### What is being asked
All records are to be printed exactly as they appear.

Collected data entries:
□ □ □

/-! PROOF. Non-interference: bits 7:6 of `BUF` do not reach the pins (10_state.md R38), and the writer
does not reach the drive (60_exceptions.md section 5). -/

namespace Sys2Proof.Machine

/-! ## The pad bits -/

/-- `drive` reads the low six bits of the selected byte alone. -/
theorem drive_bp_congr (policy : SelEvenPolicy) (p : BitVec 3) {b b' : Buffer}
    (h : ∀ k : Fin 4, (b.get k).extractLsb' 0 6 = (b'.get k).extractLsb' 0 6) :
    (drive policy p b).bp = (drive policy p b').bp := by
  have hbyte : (readBuf b (select p)).extractLsb' 0 6 = (readBuf b' (select p)).extractLsb' 0 6 :=
    h _
  rw [drive_bp, drive_bp, hbyte]

/-- States that differ in pad bits at most advance to such states. -/
theorem PadEquiv.advanced {s t : State} (h : PadEquiv s t) : PadEquiv (advanced s) (advanced t) := by
  obtain ⟨hbuf, hphase, -, -, -, -, hrefusal, hinputs, hparams⟩ := h
  obtain ⟨hbpDir, hselDir, hsel, hbp⟩ := advanced_outputs s
  obtain ⟨hbpDir', hselDir', hsel', hbp'⟩ := advanced_outputs t
  refine ⟨hbuf, congrArg nextPhase hphase, ?_, hbpDir.trans hbpDir'.symm, ?_,
    hselDir.trans hselDir'.symm, hrefusal, hinputs, hparams⟩
  · rw [hbp, hbp', drive_bp_congr _ _ hbuf, hphase, hparams]
  · rw [hsel, hsel', hphase, hparams]

/-- States that differ in pad bits at most still do after a command word: an assigned one writes both
buffers alike, a reserved one neither. -/
theorem PadEquiv.command {s t : State} (h : PadEquiv s t) (w : CommandWord) :
    PadEquiv (performed (.command w) s) (performed (.command w) t) := by
  obtain ⟨hbuf, hphase, hbp, hbpDir, hsel, hselDir, hrefusal, hinputs, hparams⟩ := h
  by_cases hw : Assigned w
  · obtain ⟨g, hg⟩ := bufferAfterWord_eq_pack hw s.params
    rw [performed_command hw, performed_command hw, ← hparams, hg, hg]
    exact ⟨fun _ => rfl, hphase, hbp, hbpDir, hsel, hselDir, hrefusal, hinputs, hparams⟩
  · rw [performed_reserved hw, performed_reserved hw]
    exact ⟨hbuf, hphase, hbp, hbpDir, hsel, hselDir, rfl, hinputs, hparams⟩

/-- States that differ in pad bits at most still do after any event. -/
theorem PadEquiv.performed {s t : State} (h : PadEquiv s t) (e : Event) :
    PadEquiv (performed e s) (performed e t) := by
  cases e with
  | tick => exact h.advanced
  | command w => exact h.command w

/-- The relation does not look at the pending events, but for their being the same. -/
theorem PadEquiv.setInputs {s t : State} (h : PadEquiv s t) (es : List Event) :
    PadEquiv (setInputs es s) (setInputs es t) := by
  obtain ⟨hbuf, hphase, hbp, hbpDir, hsel, hselDir, hrefusal, -, hparams⟩ := h
  exact ⟨hbuf, hphase, hbp, hbpDir, hsel, hselDir, hrefusal, rfl, hparams⟩

/-- States that differ in pad bits at most have the same events pending. -/
theorem PadEquiv.inputs_eq {s t : State} (h : PadEquiv s t) : s.inputs = t.inputs := by
  obtain ⟨-, -, -, -, -, -, -, hinputs, -⟩ := h
  exact hinputs

/-- States that differ in pad bits at most step to such states. -/
theorem PadEquiv.step {s t : State} (h : PadEquiv s t) :
    ∃ s' t', step s = .next s' ∧ step t = .next t' ∧ PadEquiv s' t' := by
  cases hs : s.inputs with
  | nil => exact ⟨s, t, step_of_inputs_nil hs, step_of_inputs_nil (h.inputs_eq ▸ hs), h⟩
  | cons e es =>
    exact ⟨_, _, step_of_inputs_cons hs, step_of_inputs_cons (h.inputs_eq ▸ hs),
      (h.performed e).setInputs es⟩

□ □ □

### Reply
/-! PROOF. Non-interference: bits 7:6 of `BUF` do not reach the pins (10_state.md R38), and the writer
does not reach the drive (60_exceptions.md section 5). -/

namespace Sys2Proof.Machine

/-! ## The pad bits -/

/-- `drive` reads the low six bits of the selected byte alone. -/
theorem drive_bp_congr (policy : SelEvenPolicy) (p : BitVec 3) {b b' : Buffer}
    (h : ∀ k : Fin 4, (b.get k).extractLsb' 0 6 = (b'.get k).extractLsb' 0 6) :
    (drive policy p b).bp = (drive policy p b').bp := by
  have hbyte : (readBuf b (select p)).extractLsb' 0 6 = (readBuf b' (select p)).extractLsb' 0 6 :=
    h _
  rw [drive_bp, drive_bp, hbyte]

/-- States that differ in pad bits at most advance to such states. -/
theorem PadEquiv.advanced {s t : State} (h : PadEquiv s t) : PadEquiv (advanced s) (advanced t) := by
  obtain ⟨hbuf, hphase, -, -, -, -, hrefusal, hinputs, hparams⟩ := h
  obtain ⟨hbpDir, hselDir, hsel, hbp⟩ := advanced_outputs s
  obtain ⟨hbpDir', hselDir', hsel', hbp'⟩ := advanced_outputs t
  refine ⟨hbuf, congrArg nextPhase hphase, ?_, hbpDir.trans hbpDir'.symm, ?_,
    hselDir.trans hselDir'.symm, hrefusal, hinputs, hparams⟩
  · rw [hbp, hbp', drive_bp_congr _ _ hbuf, hphase, hparams]
  · rw [hsel, hsel', hphase, hparams]

/-- States that differ in pad bits at most still do after a command word: an assigned one writes both
buffers alike, a reserved one neither. -/
theorem PadEquiv.command {s t : State} (h : PadEquiv s t) (w : CommandWord) :
    PadEquiv (performed (.command w) s) (performed (.command w) t) := by
  obtain ⟨hbuf, hphase, hbp, hbpDir, hsel, hselDir, hrefusal, hinputs, hparams⟩ := h
  by_cases hw : Assigned w
  · obtain ⟨g, hg⟩ := bufferAfterWord_eq_pack hw s.params
    rw [performed_command hw, performed_command hw, ← hparams, hg, hg]
    exact ⟨fun _ => rfl, hphase, hbp, hbpDir, hsel, hselDir, hrefusal, hinputs, hparams⟩
  · rw [performed_reserved hw, performed_reserved hw]
    exact ⟨hbuf, hphase, hbp, hbpDir, hsel, hselDir, rfl, hinputs, hparams⟩

/-- States that differ in pad bits at most still do after any event. -/
theorem PadEquiv.performed {s t : State} (h : PadEquiv s t) (e : Event) :
    PadEquiv (performed e s) (performed e t) := by
  cases e with
  | tick => exact h.advanced
  | command w => exact h.command w

/-- The relation does not look at the pending events, but for their being the same. -/
theorem PadEquiv.setInputs {s t : State} (h : PadEquiv s t) (es : List Event) :
    PadEquiv (setInputs es s) (setInputs es t) := by
  obtain ⟨hbuf, hphase, hbp, hbpDir, hsel, hselDir, hrefusal, -, hparams⟩ := h
  exact ⟨hbuf, hphase, hbp, hbpDir, hsel, hselDir, hrefusal, rfl, hparams⟩

/-- States that differ in pad bits at most have the same events pending. -/
theorem PadEquiv.inputs_eq {s t : State} (h : PadEquiv s t) : s.inputs = t.inputs := by
  obtain ⟨-, -, -, -, -, -, -, hinputs, -⟩ := h
  exact hinputs

/-- States that differ in pad bits at most step to such states. -/
theorem PadEquiv.step {s t : State} (h : PadEquiv s t) :
    ∃ s' t', step s = .next s' ∧ step t = .next t' ∧ PadEquiv s' t' := by
  cases hs : s.inputs with
  | nil => exact ⟨s, t, step_of_inputs_nil hs, step_of_inputs_nil (h.inputs_eq ▸ hs), h⟩
  | cons e es =>
    exact ⟨_, _, step_of_inputs_cons hs, step_of_inputs_cons (h.inputs_eq ▸ hs),
      (h.performed e).setInputs es⟩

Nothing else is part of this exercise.